Впрочем, возможно, я просто отсталый мамонт. Ископаемое, окаменелость из другой эпохи. Мне только кажется, что детство должно оставаться детством, что порнография – это мясная лавка, в которой вместо туш животных продаются тела живых людей, детей, маленьких девочек и мальчиков. Мораль, сострадание, простая чистоплотность давно устарели и никому не интересны, кроме таких, как я, ископаемых. Хотя все это уже было, в разных вариантах повторялось на протяжении всей истории человечества. Рабовладение, языческий Рим, кровавый и развратный, потом инквизиция, эпоха Ивана Грозного в России. Французская революция, русская революция, Гражданская война, сталинские репрессии, Третий рейх, концлагеря. Разве сегодня хуже, страшней?»

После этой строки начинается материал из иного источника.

-- ==== Sys2Proof/Tests/Slice0.lean ====
section
/-! SUPPORT. The author's own tests: the well-formedness checks refuse an ill-formed term each, written-out bytes decode to
their instructions, one cycle per instruction against the vectors of spec/95_test_vectors.md, and for every statement with
hypotheses a concrete state that meets them. -/

namespace Sys2Proof.Tests

open Sys2Proof Sys2Proof.Machine

/-! ### Helpers -/

/-- A running machine about to fetch `byte`, with the single-cycle layout of spec/95_test_vectors.md: LEN = 16, PORT_IN = 9. -/
def start (byte : Byte) (a b : Nibble) (cf : Bool) (pc out : Nibble) : State :=
  placeForFetch { a := a, b := b, cf := cf, pc := pc, portOut := out, status := .run, mem := [], len := 16, portIn := 9 } byte

/-- The six elements as the vectors write them. -/
def shows (s : State) (a b : Nibble) (cf : Bool) (pc out : Nibble) (st : Status) : Bool :=
  decide (s.a = a ∧ s.b = b ∧ s.cf = cf ∧ s.pc = pc ∧ s.portOut = out ∧ s.status = st)

/-- The outcome is a next state of which `p` holds. -/
def nextIs (o : Host.Outcome State Fault Refusal) (p : State → Bool) : Bool :=
  match o with
  | .next t => p t
  | .fault _ => false
  | .refused _ => false

/-- One step shows these six elements. -/
def stepShows (s : State) (a b : Nibble) (cf : Bool) (pc out : Nibble) (st : Status) : Bool :=
  nextIs (step s) fun t => shows t a b cf pc out st

/-- A launch state over a program, PORT_IN = 9. -/
def launched (bytes : List Byte) (h : bytes.length ≤ 16) : State :=
  State.afterReset (Memory.ofBytes bytes) ⟨bytes.length, Nat.lt_succ_of_le h⟩ 9

/-- Another admissible opcode map: `AddB` and `MovA` change places. -/
def swappedMap : OpMap := fun k => if k = .addB then 0x3 else if k = .movA then 0x5 else defaultOpMap k

/-! ### The well-formedness checks refuse ill-formed terms -/

theorem test_map_two_kinds_on_one_nibble_refused : ¬OpMap.wellFormed (fun k => if k = .jump then 0 else defaultOpMap k) := by
  decide

theorem test_map_without_nibble_zero_refused : ¬OpMap.wellFormed (fun k => if k = .addA then 8 else defaultOpMap k) := by
  decide

theorem test_wide_immediate_refused : ¬AbstractInstr.wellFormed { kind := .jump, imm := 16 } := by decide

theorem test_immediate_of_input_refused : ¬AbstractInstr.wellFormed { kind := .inA, imm := 3 } := by decide

theorem test_seventeen_bytes_refused : ¬programFits (List.replicate 17 0) := by decide

theorem test_no_instruction_refused : ¬sourceWellFormed [] := by decide

theorem test_source_with_wide_immediate_refused : ¬sourceWellFormed [⟨.movA, 16⟩] := by decide

theorem test_default_map_admitted : defaultOpMap.wellFormed := by decide

theorem test_swapped_map_admitted : swappedMap.wellFormed := by decide

/-! ### Written-out bytes (spec/30_encoding.md R57; spec/95_test_vectors.md V1, V2) -/

theorem test_decode_addA : decode 0b00001111 = .good (.addA 15) := by decide
theorem test_decode_movBtoA : decode 0b00010000 = .good .movBtoA := by decide
theorem test_decode_inA : decode 0b00100110 = .good .inA := by decide
theorem test_decode_movA : decode 0b00111101 = .good (.movA 13) := by decide
theorem test_decode_movAtoB : decode 0b01000101 = .good .movAtoB := by decide
theorem test_decode_addB : decode 0b01010111 = .good (.addB 7) := by decide
theorem test_decode_inB : decode 0b01100000 = .good .inB := by decide
theorem test_decode_movB : decode 0b01110010 = .good (.movB 2) := by decide
theorem test_decode_outFromB : decode 0b10011100 = .good .outFromB := by decide
theorem test_decode_outImmediate : decode 0b10110111 = .good (.outImmediate 7) := by decide
theorem test_decode_jumpIfNoCarry : decode 0b11100000 = .good (.jumpIfNoCarry 0) := by decide
theorem test_decode_jump : decode 0b11110010 = .good (.jump 2) := by decide
theorem test_decode_unassigned : decode 0x8F = .bad (.unknownOpcode 8) ∧ decode 0xA5 = .bad (.unknownOpcode 10) ∧
    decode 0xC0 = .bad (.unknownOpcode 12) ∧ decode 0xDF = .bad (.unknownOpcode 13) := by decide

/-- The decoder's pairs for the operand classes (V2): verbatim for 0x45 and 0x1F, 0 for 0x26 and 0x9C. -/
theorem test_decoded_operands :
    decodePair defaultOpMap 0x45 = .good (.movAtoB, 5) ∧ decodePair defaultOpMap 0x1F = .good (.movBtoA, 15) ∧
    decodePair defaultOpMap 0x26 = .good (.inA, 0) ∧ decodePair defaultOpMap 0x9C = .good (.outFromB, 0) := by decide

/-- The encoder's examples (R58): canonical bytes, and wide immediates masked. -/
theorem test_encoder_examples :
    encode (.movA 13) = 0x3D ∧ encode .inB = 0x60 ∧ encodeAbstract defaultOpMap ⟨.jump, 18⟩ = 0xF2 ∧
    encodeAbstract defaultOpMap ⟨.movA, 255⟩ = 0x3F ∧ encodeAbstract defaultOpMap ⟨.addB, 16⟩ = 0x50 := by decide

/-- The counts of R61 and R62 over the 256 bytes: 192 decode, of which 117 come back when encoded and 75 do not; 64 fail. -/
def byteClass (b : Byte) : Nat :=
  match decode b with
  | .bad _ => 0
  | .good i => if encode i = b then 1 else 2

set_option maxRecDepth 4000 in
theorem test_byte_counts :
    let classes := (List.range 256).map fun n => byteClass (BitVec.ofNat 8 n)
    classes.count 0 = 64 ∧ classes.count 1 = 117 ∧ classes.count 2 = 75 := by decide

theorem test_decodeTableWord : decodeTableWord 8 0xB7 = some (.outImmediate 7) ∧ decodeTableWord 8 0xD0 = none := by decide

Борис Александрович бродил по квартире, шаркал разношенными тапочками, бормотал, говорил с самим собой. Опять стало покалывать сердце.
«Сейчас только не хватало приступа. Надо сходить в поликлинику, с сердцем не шутят. И еще надо отправить письмо сыну. Ему, пожалуй, можно все рассказать, просто поделиться. Очень трудно одному с этим черным ужасом внутри. Как там у нее в дневнике? Технология будущего. Технология прошлого. Технология ада. Да, пожалуй, этот Марк опасней клиентов, которые пользуются детьми. Для них, педофилов, можно найти хотя бы слабые зыбкие оправдания: они больны, не властны над своей похабной страстью.
Есть гениальная книга, возможно, самая гениальная из всего, что написано в двадцатом веке. И в ней, в этой книге, – эстетическое оправдание педофилии. После “Лолиты” мир стал другим. Каждый отдельный человек, прочитав ее, становится другим. Сколько мужчин находит в себе черты Гумберта, с ужасом или с радостью, кому как дано? Сколько женщин, чье детство замарано вкрадчивым вожделением этих Гумбертов, узнает в погибшей нимфетке себя?»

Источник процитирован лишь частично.